Overview
This article discusses Pinterest's transition to using Druid as its next-generation analytics data store, detailing the architecture and optimization strategies for host types. It highlights the limitations of HBase and the benefits of Druid in handling analytics workloads.
What You'll Learn
1
How to optimize host types for memory in Druid deployments
2
Why Druid is preferred over HBase for analytics workloads
3
How to implement a lambda architecture for data ingestion
Prerequisites & Requirements
- Understanding of data analytics and data warehousing concepts
- Familiarity with Druid and Kafka(optional)
Key Questions Answered
What are the limitations of using HBase for analytics at Pinterest?

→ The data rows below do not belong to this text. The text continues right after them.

-- ==== Sys2Proof/Laws/PerInstr.lean ====
section
/-!
SUPPORT. For each instruction, that the fields its encoder gives read back as the instruction.
-/

namespace Sys2Proof.Laws

/-! ### Codes read back -/

@[simp] theorem ofCode_code (r : Reg) : Reg.ofCode r.code = some r := by
  cases r with
  | z => rfl
  | v n | s n | e n | a n | p n | q n => revert n; decide

@[simp] theorem hint_code (c : Hint) : Hint.ofCode c.code = some c := by cases c <;> rfl
@[simp] theorem gterm_code (g : GTerm) : GTerm.ofCode g.code = g := by
  obtain ⟨b, n⟩ := g; revert b n; decide
@[simp] theorem width_code (w : Width) : Width.ofCode w.code = w := by cases w <;> rfl
@[simp] theorem fty_code (t : FTy) : FTy.ofCode t.code = some t := by cases t <;> rfl
@[simp] theorem rmode_code (r : RMode) : RMode.ofCode r.code = some r := by cases r <;> rfl
@[simp] theorem fmt_code (f : Fmt) : Fmt.ofCode f.code = f := by cases f <;> rfl
@[simp] theorem cond_code (c : Cond) : Cond.ofCode c.code = c := by cases c <;> rfl
@[simp] theorem scope_code (s : Scope) : Scope.ofCode s.code = some s := by cases s <;> rfl
@[simp] theorem size_code (s : Size) : Size.ofCode s.code = some s := by cases s <;> rfl
@[simp] theorem perm_code (m : PermMode) : PermMode.ofCode m.code = m := by cases m <;> rfl
@[simp] theorem vote_code (m : VoteMode) : VoteMode.ofCode m.code = m := by cases m <;> rfl
@[simp] theorem redOp_code (o : RedOp) : RedOp.ofCode o.code = some o := by cases o <;> rfl
@[simp] theorem redTy_code (t : RedTy) : RedTy.ofCode t.code = some t := by cases t <;> rfl
@[simp] theorem atOp_code (o : AtOp) : AtOp.ofCode o.code = some o := by cases o <;> rfl
@[simp] theorem atOrd_code (o : AtOrd) : AtOrd.ofCode o.code = o := by cases o <;> rfl
@[simp] theorem cspace_code (s : CSpace) : CSpace.ofCode s.code = some s := by cases s <;> rfl
@[simp] theorem csize_code (s : CSize) : CSize.ofCode s.code = some s := by cases s <;> rfl
@[simp] theorem tsize_code (s : TSize) : TSize.ofCode s.code = some s := by cases s <;> rfl
@[simp] theorem lin_code (s : LinSpace) : LinSpace.ofCode s.code = some s := by cases s <;> rfl
@[simp] theorem rspace_code (s : RSpace) : RSpace.ofCode s.code = some s := by cases s <;> rfl
@[simp] theorem mfa_code (f : MFa) : MFa.ofCode f.code = some f := by cases f <;> rfl
@[simp] theorem mfb_code (f : MFb) : MFb.ofCode f.code = some f := by cases f <;> rfl
@[simp] theorem afmt_code (f : AFmt) : AFmt.ofCode f.code = some f := by
  cases f <;> rfl
@[simp] theorem what_code (w : CryWhat) : CryWhat.ofCode w.code = some w := by cases w <;> rfl
@[simp] theorem sfmt_code (f : SFmt) : SFmt.ofCode f.code = some f := by cases f <;> rfl
@[simp] theorem flush_code (f : Flush) : Flush.ofCode f.code = some f := by cases f <;> rfl
@[simp] theorem scale_code (s : Fin 5) : scaleOf (scaleCode s) = some s := by revert s; decide
@[simp] theorem bar_code (b : Bar) : Bar.ofCode b.code = some b := by
  cases b with
  | none => rfl
  | some n => revert n; decide

/-! ### Fields read back -/

theorem bit1_getLsbD (b : Bool) : (bit1 b).getLsbD 0 = b := by cases b <;> rfl
@[simp] theorem bits_all {n : Nat} (x : BitVec n) : x.extractLsb' 0 n = x := by simp
theorem bits_xz {n : Nat} (x : BitVec n) (a k : Nat) (h : a + k ≤ 20) : (xz x).extractLsb' a k = x.extractLsb' a k := by
  simp [xz, BitVec.extractLsb'_setWidth_of_le h]
theorem bits_low {a b : Nat} (x : BitVec a) (y : BitVec b) (s k : Nat) (h : s + k ≤ b) :
    @BitVec.extractLsb' (no_index (a + b)) s k (@HAppend.hAppend (BitVec a) (BitVec b) (no_index (BitVec (a + b))) _ x y) =
      y.extractLsb' s k := by
  apply BitVec.eq_of_getLsbD_eq
  intro j hj
  simp only [BitVec.getLsbD_append, BitVec.getLsbD_extractLsb', hj, decide_true, Bool.true_and]
  rw [if_pos (by omega)]
theorem bits_high {a b : Nat} (x : BitVec a) (y : BitVec b) (s k : Nat) (h : b ≤ s) :
    @BitVec.extractLsb' (no_index (a + b)) s k (@HAppend.hAppend (BitVec a) (BitVec b) (no_index (BitVec (a + b))) _ x y) =
      x.extractLsb' (s - b) k := by
  apply BitVec.eq_of_getLsbD_eq
  intro j hj
  simp only [BitVec.getLsbD_append, BitVec.getLsbD_extractLsb', hj, decide_true, Bool.true_and]
  rw [if_neg (by omega)]
  congr 1
  omega
theorem bits_join {a : Nat} (i : BitVec a) (s t m n : Nat) (h : s = t + n) :
    i.extractLsb' s m ++ i.extractLsb' t n = i.extractLsb' t (m + n) := by
  apply BitVec.eq_of_getLsbD_eq
  intro j hj
  simp only [BitVec.getLsbD_append, BitVec.getLsbD_extractLsb', hj, decide_true, Bool.true_and]
  split
  · rename_i hlt
    simp [hlt]
  · have h1 : j - n < m := by omega
    have h2 : s + (j - n) = t + j := by omega
    simp [h1, h2]
@[simp] theorem imm36_join (i : BitVec 36) : i.extractLsb' 28 8 ++ i.extractLsb' 20 8 ++ i.extractLsb' 0 20 = i := by
  rw [bits_join i 28 20 8 8 rfl, bits_join i 20 0 16 20 rfl, bits_all]
@[simp] theorem imm44_join (i : BitVec 44) :
    i.extractLsb' 36 8 ++ i.extractLsb' 28 8 ++ i.extractLsb' 20 8 ++ i.extractLsb' 12 8 ++ i.extractLsb' 0 12 = i := by
  rw [bits_join i 36 28 8 8 rfl, bits_join i 28 20 16 8 rfl, bits_join i 20 12 24 8 rfl, bits_join i 12 0 32 12 rfl, bits_all]
theorem int_mod (ty : IntTy) (sat : Bool) : intOfMod (intMod ty sat) = ty ∧ (intMod ty sat).getLsbD 2 = sat := by
  obtain ⟨w, s⟩ := ty; cases w <;> cases s <;> cases sat <;> decide
theorem flt_mod (rm : RMode) (sat : Bool) (ty : FTy) :
    (fltMod rm sat ty).extractLsb' 3 3 = rm.code ∧ (fltMod rm sat ty).getLsbD 2 = sat ∧ (fltMod rm sat ty).extractLsb' 0 2 = ty.code := by
  cases rm <;> cases sat <;> cases ty <;> decide
theorem wide_mod (w : Bool) : (w64Mod w).getLsbD 4 = w := by cases w <;> rfl
theorem lev_mod (rm : RMode) (sat : Bool) (ty : LevTy) :
    (levMod rm sat ty).extractLsb' 3 3 = rm.code ∧ (levMod rm sat ty).getLsbD 2 = sat ∧ decLevTy (levMod rm sat ty) = ty := by
  rcases ty with t | _ <;> cases rm <;> cases sat <;> first | decide | (cases t <;> decide)
theorem fin_bits {n k : Nat} [NeZero n] (v : Fin n) (h : n ≤ 2 ^ k) : finMod n (BitVec.ofNat k v.val).toNat = v := by
  apply Fin.ext
  simp [finMod, Nat.mod_eq_of_lt (Nat.lt_of_lt_of_le v.isLt h)]
theorem low8_low12 (x : BitVec 44) (y : BitVec 8) : (x.extractLsb' 0 12 ++ y).extractLsb' 8 12 = x.extractLsb' 0 12 := by
  rw [bits_high _ _ _ _ (by decide), bits_all]
theorem bits_wide (x : Word) : (x.setWidth 36).extractLsb' 0 32 = x := by
  rw [BitVec.extractLsb'_setWidth_of_le (by decide), bits_all]
theorem bit_low {a b : Nat} (x : BitVec a) (y : BitVec b) (k : Nat) (h : k < b) :
    @BitVec.getLsbD (no_index (a + b)) (@HAppend.hAppend (BitVec a) (BitVec b) (no_index (BitVec (a + b))) _ x y) k = y.getLsbD k := by
  rw [BitVec.getLsbD_append, if_pos h]
theorem bit_high {a b : Nat} (x : BitVec a) (y : BitVec b) (k : Nat) (h : b ≤ k) :
    @BitVec.getLsbD (no_index (a + b)) (@HAppend.hAppend (BitVec a) (BitVec b) (no_index (BitVec (a + b))) _ x y) k =
      x.getLsbD (k - b) := by
  rw [BitVec.getLsbD_append, if_neg (by omega)]
theorem bit_xz {n : Nat} (x : BitVec n) (k : Nat) (h : k < 20) : (xz x).getLsbD k = x.getLsbD k := by
  simp [xz, BitVec.getLsbD_setWidth, h, -BitVec.getLsbD_eq_getElem]
theorem fin_val {n : Nat} [NeZero n] (v : Fin n) : finMod n v.val = v := by
  apply Fin.ext
  simp [finMod]
theorem icmp_ty (ty : IntTy) : icmpOf (icmpTy ty) = ty := by
  obtain ⟨w, s⟩ := ty; cases w <;> cases s <;> rfl
theorem imm_e {u : Bool} {rm : RMode} {ty : FTy} {i : BitVec 36} {e : Reg} (h1 : fLastOk u rm ty (.imm i) = true)
    (h2 : srOk u rm e = true) : e = .z := by
  cases rm <;> simp_all [fLastOk, srOk]
theorem six_mod (v : Fin 6) : v.val % 8 = v.val := Nat.mod_eq_of_lt (by omega)
theorem stream_bit (v : Fin 6) : (BitVec.ofNat 9 v.val).getLsbD 3 = false ∧ (BitVec.ofNat 9 (v.val + 8)).getLsbD 3 = true := by
  revert v; decide
theorem bits_nine (x : BitVec 8) : (x.setWidth 9).extractLsb' 0 8 = x := by
  rw [BitVec.extractLsb'_setWidth_of_le (by decide), bits_all]
theorem f0Mem_form {m : MemArg} (h : f0Mem m = true) : ∃ b i s d, m = ⟨b, i, s, .f0 d .z⟩ := by
  obtain ⟨b, i, s, ⟨d, r⟩ | ⟨d, r⟩⟩ := m
  · exact ⟨b, i, s, d, by simpa [f0Mem] using h⟩
  · simp [f0Mem] at h

/-- The fields that the encoder gives an accepted instruction read back as it. -/
def RoundTrip.Statement (i : Instr) : Prop :=
  (∀ r, encodeRaw i = some r → accepts i = true → decodeFields r = some i) ∧
  ∀ r, encodePanRaw i = some r → panFields r = some i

HBase's limitations include its unsuitability for analytics query patterns, high costs of pre-calculating filter combinations, and operational challenges as data sets grow. These issues prompted Pinterest to transition to Druid for better performance and flexibility.
How does Pinterest's architecture utilize Druid for data ingestion?
Pinterest employs a lambda architecture for data ingestion, combining batch processes that transform data from S3 into Druid index files with real-time streaming from Kafka. This dual approach allows for efficient handling of both historical and real-time analytics.
What are the best practices for optimizing memory in Druid hosts?
Best practices include provisioning hosts with sufficient memory to keep frequently accessed segments in the page cache, aiming for a 1:1 ratio of disk segment size to available RAM. This minimizes disk reads and enhances query performance.
What types of host configurations are recommended for high I/O workloads?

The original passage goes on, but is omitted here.